If you want to undo the original function, let $f(x)=v=\displaystyle\frac{\sqrt x}{x}$, then, to calculate $f^{-1}(x)$, all that needs to be done is you need to solve for the following $x$:
$v=\displaystyle\frac{\sqrt{x}}{x}$
square both sides
$v^2=\displaystyle\frac{1}{x}$
attain the reciprocal
$\displaystyle\frac{1}{v^2}=x$
and then swap the variables
$\displaystyle\frac{1}{x^2}=v$
hence, $f^{-1}(x)=\displaystyle\frac{1}{x^2}$
To confirm whether or not what we have written is true, we can take the rule that $f(f^{-1}(x))=x$, so lets substitute in $x=2$.

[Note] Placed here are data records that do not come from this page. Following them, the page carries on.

theorem windowEndOf_eq_some (frame : Nat) : windowEndOf dusk seasons current e = some frame ↔
    ∃ t, frame = (t + e.duration) * 40 ∧ Back dusk seasons current e t ∧ ∀ t', Back dusk seasons current e t' → t' ≤ t := by
  unfold windowEndOf
  simp only [Option.map_eq_some_iff, largest_eq_some, List.mem_map, mem_lookBack]
  constructor
  · rintro ⟨_, ⟨⟨t, ht, rfl⟩, hmax⟩, rfl⟩
    exact ⟨t, rfl, ht, fun t' ht' => by have := hmax _ ⟨t', ht', rfl⟩; omega⟩
  · rintro ⟨t, rfl, ht, hmax⟩
    refine ⟨_, ⟨⟨t, ht, rfl⟩, ?_⟩, rfl⟩
    rintro _ ⟨t', ht', rfl⟩
    have := hmax t' ht'; omega

theorem windowEndOf_eq_none : windowEndOf dusk seasons current e = none ↔ ∀ t, ¬ Back dusk seasons current e t := by
  unfold windowEndOf
  rw [Option.map_eq_none_iff, largest_eq_none, List.map_eq_nil_iff, List.eq_nil_iff_forall_not_mem]
  exact forall_congr' fun t => not_congr (mem_lookBack dusk seasons current e t)

/-- With time-valid clear or the entry disabled nothing is derived (R33, R36, R39). -/
theorem recompute_off {valid : Bool} (h : valid = false ∨ e.enabled = false) :
    e.recompute dusk seasons valid current = { e with nextFire := none, windowEnd := none } := by
  unfold Entry.recompute
  rw [if_neg (by rcases h with h | h <;> simp [h])]

theorem recompute_show (h : e.isShow = true) (hen : e.enabled = true) :
    e.recompute dusk seasons true current = { e with nextFire := nextFireOf dusk seasons current e, windowEnd := none } := by
  unfold Entry.recompute
  rw [if_pos (by simp [hen]), if_pos h]

theorem recompute_window (h : e.isShow = false) (hen : e.enabled = true) :
    e.recompute dusk seasons true current =
      { e with nextFire := nextFireOf dusk seasons current e, windowEnd := windowEndOf dusk seasons current e } := by
  unfold Entry.recompute
  rw [if_pos (by simp [hen]), if_neg (by simp [h])]

end

theorem isShow_eq_false {e : Entry} (h : ∀ n p m k, e.kind ≠ .playShow n p m k) : e.isShow = false := by
  unfold Entry.isShow
  cases hk : e.kind with
  | playShow n p m k => exact absurd hk (h n p m k)
  | curfew c x => rfl
  | base p l => rfl

/-! ### Dates (R28) -/

theorem monthLengths_isLeap (y : Nat) :
    monthLengths (isLeap y) = [31, if y % 4 = 0 then 29 else 28, 31, 30, 31, 30, 31, 31, 30, 31, 30, 31] := by
  simp [monthLengths, isLeap]

theorem yearOf_of_day (y k : Nat) (hk : k < 365 + if y % 4 = 0 then 1 else 0) :
    yearOf (365 * y + (y + 3) / 4 + k) = (y, k) := by
  obtain ⟨q, r, hr, rfl⟩ : ∃ q r, r < 4 ∧ y = 4 * q + r := ⟨y / 4, y % 4, by omega, by omega⟩
  have hleap : (4 * q + r + 3) / 4 = q + (r + 3) / 4 := by omega
  have hyear : (4 * q + r) % 4 = r := by omega
  rw [hyear] at hk
  -- the day of the cycle of 1,461 days that began with year `4 * q`
  obtain ⟨c, hc⟩ : ∃ c, c = 365 * r + (r + 3) / 4 + k := ⟨_, rfl⟩
  have hlt : c < 1461 := by split at hk <;> omega
  have hday : 365 * (4 * q + r) + (4 * q + r + 3) / 4 + k = 1461 * q + c := by omega
  have hmod : (1461 * q + c) % 1461 = c := by omega
  have hdiv : (1461 * q + c) / 1461 = q := by omega
  unfold yearOf
  simp only [hday, hmod, hdiv]
  rcases Nat.eq_zero_or_pos r with rfl | hpos
  · rw [if_pos rfl] at hk
    rw [if_pos (by omega)]
    exact Prod.ext rfl (by simp only; omega)
  · have hone : (r + 3) / 4 = 1 := by omega
    rw [if_neg (by omega)] at hk
    rw [if_neg (by omega)]
    exact Prod.ext (by simp only; omega) (by simp only; omega)

/-- Day `j` of month `i`, both from 0, after the months before it. -/
theorem splitMonths_at {ns : List Nat} {i : Nat} (month j : Nat) (hi : i < ns.length) (hj : j < ns[i]) :
    splitMonths ns month ((ns.take i).sum + j) = (month + i, j + 1) := by
  induction ns generalizing month i with
  | nil => simp at hi
  | cons n ns ih =>
    cases i with
    | zero => simp_all [splitMonths]
    | succ i =>
      have hge : ¬ (((n :: ns).take (i + 1)).sum + j < n) := by simp; omega
      have hrest : ((n :: ns).take (i + 1)).sum + j - n = (ns.take i).sum + j := by simp; omega
      unfold splitMonths
      rw [if_neg hge, hrest, ih (month + 1) (by simpa using hi) (by simpa using hj)]
      exact Prod.ext (by simp only; omega) rfl

/-- Day number `day` is the `d`-th of month `m` of year 2000 + `y`, by counting the days of the years and months before it (R28). -/
structure IsDate (day y m d : Nat) : Prop where
  month : 1 ≤ m ∧ m ≤ 12
  dayOfMonth : 1 ≤ d ∧ d ≤ ((monthLengths (isLeap y))[m - 1]?).getD 0
  count : day = 365 * y + (y + 3) / 4 + ((monthLengths (isLeap y)).take (m - 1)).sum + (d - 1)

theorem month_fits (y m : Nat) (hm : 1 ≤ m ∧ m ≤ 12) :
    ((monthLengths (isLeap y)).take (m - 1)).sum + ((monthLengths (isLeap y))[m - 1]?).getD 0 ≤
      365 + (if y % 4 = 0 then 1 else 0) ∧ ((monthLengths (isLeap y))[m - 1]?).getD 0 ≤ 31 := by
  rw [monthLengths_isLeap]
  obtain ⟨h1, h2⟩ := hm
  split <;> interval_cases m <;> decide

$f^{-1}(2)=\displaystyle\frac{1}{2^2}=\frac{1}{4}$
$\displaystyle f(\frac{1}{4})=\frac{\sqrt\frac{1}{4}}{\frac{1}{4}}=\frac{\frac{1}{2}}{\frac{1}{4}}=\frac{1}{2}\cdot4=2$
We can go further to prove that in this case $f(f^{-1}(x))=x$ if we were to use induction on $x$.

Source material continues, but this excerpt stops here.